There was a perceptible tremor in the man’s voice as he answered.
“Yes, sir. Is it Dr. Teesdale?”
“Yes. Has anything happened here with you?”
Twice it seemed that the man tried to speak and could not. At the third attempt the words came “Yes, sir. He has been here. I saw him go into the room where the telephone is.”
“Ah! Did you speak to him?”
“No, sir: I sweated and prayed. And there’s half a dozen men as have been screaming in their sleep to-night. But it’s quiet again now. I think he has gone into the execution shed.”
“Yes. Well, I think there will be no more disturbance now. By the way, please give me Mr. Dawkins’s home address.”
This was given him, and Dr. Teesdale proceeded to write to the chaplain, asking him to dine with him on the following night. But suddenly he found that he could not write at his accustomed desk, with the telephone standing close to him, and he went upstairs to the drawing-room which he seldom used, except when he entertained his friends. There he recaptured the serenity of his nerves, and could control his hand. The note simply asked Mr. Dawkins to dine with him next night, when he wished to tell him a very strange history and ask his help. “Even if you have any other engagement,” he concluded, “I seriously request you to give it up. To-night, I did the same.
“I should bitterly have regretted it if I had not.”
Next night accordingly, the two sat at their dinner in the doctor’s dining-room, and when they were left to their cigarettes and coffee the doctor spoke.
“You must not think me mad, my dear Dawkins,” he said, “when you hear what I have got to tell you.”
Mr. Dawkins laughed.
“I will certainly promise not to do that,” he said.
“Good. Last night and the night before, a little later in the evening than this, I spoke through the telephone with the spirit of the man we saw executed two days ago. Charles Linkworth.”
The chaplain did not laugh. He pushed back his chair, looking annoyed.
“Teesdale,” he said, “is it to tell me this — I don’t want to be rude — but this bogey-tale that you have brought me here this evening?”
“Yes. You have not heard half of it. He asked me last night to get hold of you. He wants to tell you something. We can guess, I think, what it is.”
Dawkins got up.
“Please let me hear no more of it,” he said. “The dead do not return. In what state or under what condition they exist has not been revealed to us. But they have done with all material things.”

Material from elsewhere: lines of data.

/-! ### Reset -/

@[simp] theorem State.afterReset_cfg (s : State) : (s.afterReset).cfg = s.cfg := rfl
@[simp] theorem State.afterReset_crc (s : State) : (s.afterReset).crc = Config.freeCrc s.draws := rfl
@[simp] theorem State.afterReset_seq (s : State) : (s.afterReset).seq = Config.freeSeq s.draws := rfl
@[simp] theorem State.afterReset_rxcrc (s : State) : (s.afterReset).rxcrc = Config.freeRxcrc s.draws := rfl
@[simp] theorem State.afterReset_iter (s : State) : (s.afterReset).iter = 0 := rfl
@[simp] theorem State.afterReset_pkt (s : State) : (s.afterReset).pkt = [] := rfl
@[simp] theorem State.afterReset_table (s : State) : (s.afterReset).table = crcTable := rfl
@[simp] theorem State.afterReset_frame (s : State) : (s.afterReset).frame = [] := rfl
@[simp] theorem State.afterReset_state (s : State) : (s.afterReset).state = Code.idle := rfl
@[simp] theorem State.afterReset_run (s : State) : (s.afterReset).run = true := rfl
@[simp] theorem State.afterReset_cs (s : State) : (s.afterReset).cs = false := rfl
@[simp] theorem State.afterReset_err (s : State) : (s.afterReset).err = 0#3 := rfl
@[simp] theorem State.afterReset_errinfo (s : State) : (s.afterReset).errinfo = Config.freeErrinfo s.draws := rfl
@[simp] theorem State.afterReset_pos (s : State) : (s.afterReset).pos = 0 := rfl
@[simp] theorem State.afterReset_trace (s : State) : (s.afterReset).trace = [] := rfl
@[simp] theorem State.afterReset_readData (s : State) : (s.afterReset).readData = 0#16 := rfl
@[simp] theorem State.afterReset_sampleOut (s : State) : (s.afterReset).sampleOut = 0#16 := rfl
@[simp] theorem State.afterReset_rowAddrOut (s : State) : (s.afterReset).rowAddrOut = 0 := rfl
@[simp] theorem State.afterReset_ports (s : State) : (s.afterReset).ports = s.ports := rfl
@[simp] theorem State.afterReset_bus (s : State) : (s.afterReset).bus = if s.state = Code.xfer then s.answers.tail else s.bus := rfl
@[simp] theorem State.afterReset_busLoop (s : State) : (s.afterReset).busLoop = s.busLoop := rfl
@[simp] theorem State.afterReset_draws (s : State) : (s.afterReset).draws = s.draws + 1 := rfl

/-! ### The end of CLASSIFY -/

@[simp] theorem State.classifyAs_cfg (s : State) (d : Bool) : (s.classifyAs d).cfg = s.cfg := by
  cases d <;> rfl
@[simp] theorem State.classifyAs_crc (s : State) (d : Bool) : (s.classifyAs d).crc = s.crc := by
  cases d <;> rfl
@[simp] theorem State.classifyAs_seq (s : State) (d : Bool) : (s.classifyAs d).seq = s.seq := by
  cases d <;> rfl
@[simp] theorem State.classifyAs_rxcrc (s : State) (d : Bool) : (s.classifyAs d).rxcrc = s.rxcrc := by
  cases d <;> rfl
@[simp] theorem State.classifyAs_iter (s : State) (d : Bool) : (s.classifyAs d).iter = s.iter := by
  cases d <;> rfl
@[simp] theorem State.classifyAs_pkt (s : State) (d : Bool) : (s.classifyAs d).pkt = s.pkt := by
  cases d <;> rfl
@[simp] theorem State.classifyAs_table (s : State) (d : Bool) : (s.classifyAs d).table = s.table := by
  cases d <;> rfl
@[simp] theorem State.classifyAs_frame (s : State) (d : Bool) : (s.classifyAs d).frame = s.frame := by
  cases d <;> rfl
@[simp] theorem State.classifyAs_run (s : State) (d : Bool) : (s.classifyAs d).run = s.run := by
  cases d <;> rfl
@[simp] theorem State.classifyAs_cs (s : State) (d : Bool) : (s.classifyAs d).cs = s.cs := by
  cases d <;> rfl
@[simp] theorem State.classifyAs_err (s : State) (d : Bool) : (s.classifyAs d).err = s.err := by
  cases d <;> rfl
@[simp] theorem State.classifyAs_errinfo (s : State) (d : Bool) : (s.classifyAs d).errinfo = s.errinfo := by
  cases d <;> rfl
@[simp] theorem State.classifyAs_pos (s : State) (d : Bool) : (s.classifyAs d).pos = s.pos := by
  cases d <;> rfl
@[simp] theorem State.classifyAs_readData (s : State) (d : Bool) : (s.classifyAs d).readData = s.readData := by
  cases d <;> rfl
@[simp] theorem State.classifyAs_sampleOut (s : State) (d : Bool) : (s.classifyAs d).sampleOut = s.sampleOut := by
  cases d <;> rfl
@[simp] theorem State.classifyAs_rowAddrOut (s : State) (d : Bool) : (s.classifyAs d).rowAddrOut = s.rowAddrOut := by
  cases d <;> rfl
@[simp] theorem State.classifyAs_ports (s : State) (d : Bool) : (s.classifyAs d).ports = s.ports := by
  cases d <;> rfl
@[simp] theorem State.classifyAs_bus (s : State) (d : Bool) : (s.classifyAs d).bus = s.bus := by
  cases d <;> rfl
@[simp] theorem State.classifyAs_busLoop (s : State) (d : Bool) : (s.classifyAs d).busLoop = s.busLoop := by
  cases d <;> rfl
@[simp] theorem State.classifyAs_draws (s : State) (d : Bool) : (s.classifyAs d).draws = s.draws + 1 := by
  cases d <;> rfl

“But I must tell you more,” said the doctor. “Two nights ago I was rung up, but very faintly, and could only hear whispers. I instantly inquired where the call came from and was told it came from the prison. I rang up the prison, and Warder Draycott told me that nobody had rung me up. He, too, was conscious of a presence.”
“I think that man drinks,” said Dawkins, sharply.
The doctor paused a moment.
“My dear fellow, you should not say that sort of thing,” he said. “He is one of the steadiest men we have got. And if he drinks, why not I also?”
The chaplain sat down again.
“You must forgive me,” he said, “but I can’t go into this. These are dangerous matters to meddle with. Besides, how do you know it is not a hoax?”
“Played by whom?” asked the doctor. “Hark!”
The telephone bell suddenly rang. It was clearly audible to the doctor.
“Don’t you hear it?” he said.
“Hear what?”
“The telephone bell ringing.”
“I hear no bell,” said the chaplain, rather angrily. “There is no bell ringing.”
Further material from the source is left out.